Start of Block
/-- The source bytes of an element. -/
def State.cmdSource (s : State) (m : Nat) (c : BteCmd) (n : Nat) (seen : List (Nat × LineBits)) :
    EngRes (List Byte × List (Nat × LineBits)) :=
  let k := tmplEsize c.tmpl
  if tmplOp c.tmpl = 1 then
    .ok s ((List.range k).map fun i => BitVec.ofNat 8 ((tmplFill c.tmpl).toNat / 2 ^ (8 * (i % 4))), seen)
  else
    (s.cmdIndex m c n).bind fun s1 g =>
      let va := tmplSrc c.tmpl c.arg n g
      if !mayCross k && decide (va % k ≠ 0) then .bad s1 (trapVa 0x03 va) else s1.cmdRead 2 m c va k seen

/-- The lines that one destination line stands for: one in each cove of a multicast (R242, R312). -/
def destXls (t : LineBits) (x : Xl) : List Xl :=
  if tmplMcast t = 0 then [x]
  else
    match regionOf x.pa with
    | .pool c => (mcastCoves c (tmplMcast t)).map fun d => { x with pa := poolAddr d + (x.pa - poolAddr c) }
    | _ => [x]

/-- The lines of a list are written, each as one home operation; `f j` makes the new data of the j-th
in the bytes `mask`. The largest w and the old
data come back. -/
def State.engUpdates (s : State) (vf cts : Nat) (xs : List Xl) (j : Nat) (f : Nat → LineBits → LineBits) (mask : BitVec 128) :
    EngRes (Nat × List LineBits) :=
  match xs with
  | [] => .ok s (cts, [])
  | x :: rest =>
    (s.engUpdate vf cts x (f j) mask).bind fun s1 w => (s1.engUpdates vf cts rest (j + 1) f mask).bind fun s2 v =>
      .ok s2 (Nat.max w.1 v.1, w.2 :: v.2)

/-- Lines read, each as one engine read. -/
def State.engLines (s : State) (vf cts : Nat) (xs : List Xl) : EngRes (List LineBits) :=
  match xs with
  | [] => .ok s []
  | x :: rest => (s.engLine vf cts x).bind fun s1 d => (s1.engLines vf cts rest).bind fun s2 l => .ok s2 (d :: l)

/-- The old bytes of a reduction's element that lie outside the line, for each copy. -/
def State.cmdFar (s : State) (m : Nat) (c : BteCmd) (va line : Nat) : EngRes (List (List Byte)) :=
  let k := tmplEsize c.tmpl
  let part := inLine va k
  if tmplOp c.tmpl < 2 ∨ part = k then .ok s []
  else
    let here := decide (va / 128 = line)
    let at_ := if here then vaMove va (part : Int) else va
    let n := if here then k - part else part
    (s.engXl m c.vf c.cts at_ .both).bind fun s1 x => (s1.engLines c.vf c.cts (destXls c.tmpl x)).bind fun s2 l =>
      .ok s2 (l.map fun d => ((bytesOfLine d).drop (at_ % 128)).take n)

/-- The state in which an element met a fault, with what the command had gathered before it (R242). -/
def EngRes.keep {α : Type} (x : EngRes α) (m : Nat) (g : BteCmd → BteCmd) : EngRes α :=
  match x with
  | .bad s e => .bad (s.modCmd m g) e
  | y => y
End of Block
• To do: Every line from above should appear again in the answer, exactly as written.

• Answer space:
/-- The source bytes of an element. -/
def State.cmdSource (s : State) (m : Nat) (c : BteCmd) (n : Nat) (seen : List (Nat × LineBits)) :
    EngRes (List Byte × List (Nat × LineBits)) :=
  let k := tmplEsize c.tmpl
  if tmplOp c.tmpl = 1 then
    .ok s ((List.range k).map fun i => BitVec.ofNat 8 ((tmplFill c.tmpl).toNat / 2 ^ (8 * (i % 4))), seen)
  else
    (s.cmdIndex m c n).bind fun s1 g =>
      let va := tmplSrc c.tmpl c.arg n g
      if !mayCross k && decide (va % k ≠ 0) then .bad s1 (trapVa 0x03 va) else s1.cmdRead 2 m c va k seen

/-- The lines that one destination line stands for: one in each cove of a multicast (R242, R312). -/
def destXls (t : LineBits) (x : Xl) : List Xl :=
  if tmplMcast t = 0 then [x]
  else
    match regionOf x.pa with
    | .pool c => (mcastCoves c (tmplMcast t)).map fun d => { x with pa := poolAddr d + (x.pa - poolAddr c) }
    | _ => [x]

/-- The lines of a list are written, each as one home operation; `f j` makes the new data of the j-th
in the bytes `mask`. The largest w and the old
data come back. -/
def State.engUpdates (s : State) (vf cts : Nat) (xs : List Xl) (j : Nat) (f : Nat → LineBits → LineBits) (mask : BitVec 128) :
    EngRes (Nat × List LineBits) :=
  match xs with
  | [] => .ok s (cts, [])
  | x :: rest =>
    (s.engUpdate vf cts x (f j) mask).bind fun s1 w => (s1.engUpdates vf cts rest (j + 1) f mask).bind fun s2 v =>
      .ok s2 (Nat.max w.1 v.1, w.2 :: v.2)

/-- Lines read, each as one engine read. -/
def State.engLines (s : State) (vf cts : Nat) (xs : List Xl) : EngRes (List LineBits) :=
  match xs with
  | [] => .ok s []
  | x :: rest => (s.engLine vf cts x).bind fun s1 d => (s1.engLines vf cts rest).bind fun s2 l => .ok s2 (d :: l)

/-- The old bytes of a reduction's element that lie outside the line, for each copy. -/
def State.cmdFar (s : State) (m : Nat) (c : BteCmd) (va line : Nat) : EngRes (List (List Byte)) :=
  let k := tmplEsize c.tmpl
  let part := inLine va k
  if tmplOp c.tmpl < 2 ∨ part = k then .ok s []
  else
    let here := decide (va / 128 = line)
    let at_ := if here then vaMove va (part : Int) else va
    let n := if here then k - part else part
    (s.engXl m c.vf c.cts at_ .both).bind fun s1 x => (s1.engLines c.vf c.cts (destXls c.tmpl x)).bind fun s2 l =>
      .ok s2 (l.map fun d => ((bytesOfLine d).drop (at_ % 128)).take n)

/-- The state in which an element met a fault, with what the command had gathered before it (R242). -/
def EngRes.keep {α : Type} (x : EngRes α) (m : Nat) (g : BteCmd → BteCmd) : EngRes α :=
  match x with
  | .bad s e => .bad (s.modCmd m g) e
  | y => y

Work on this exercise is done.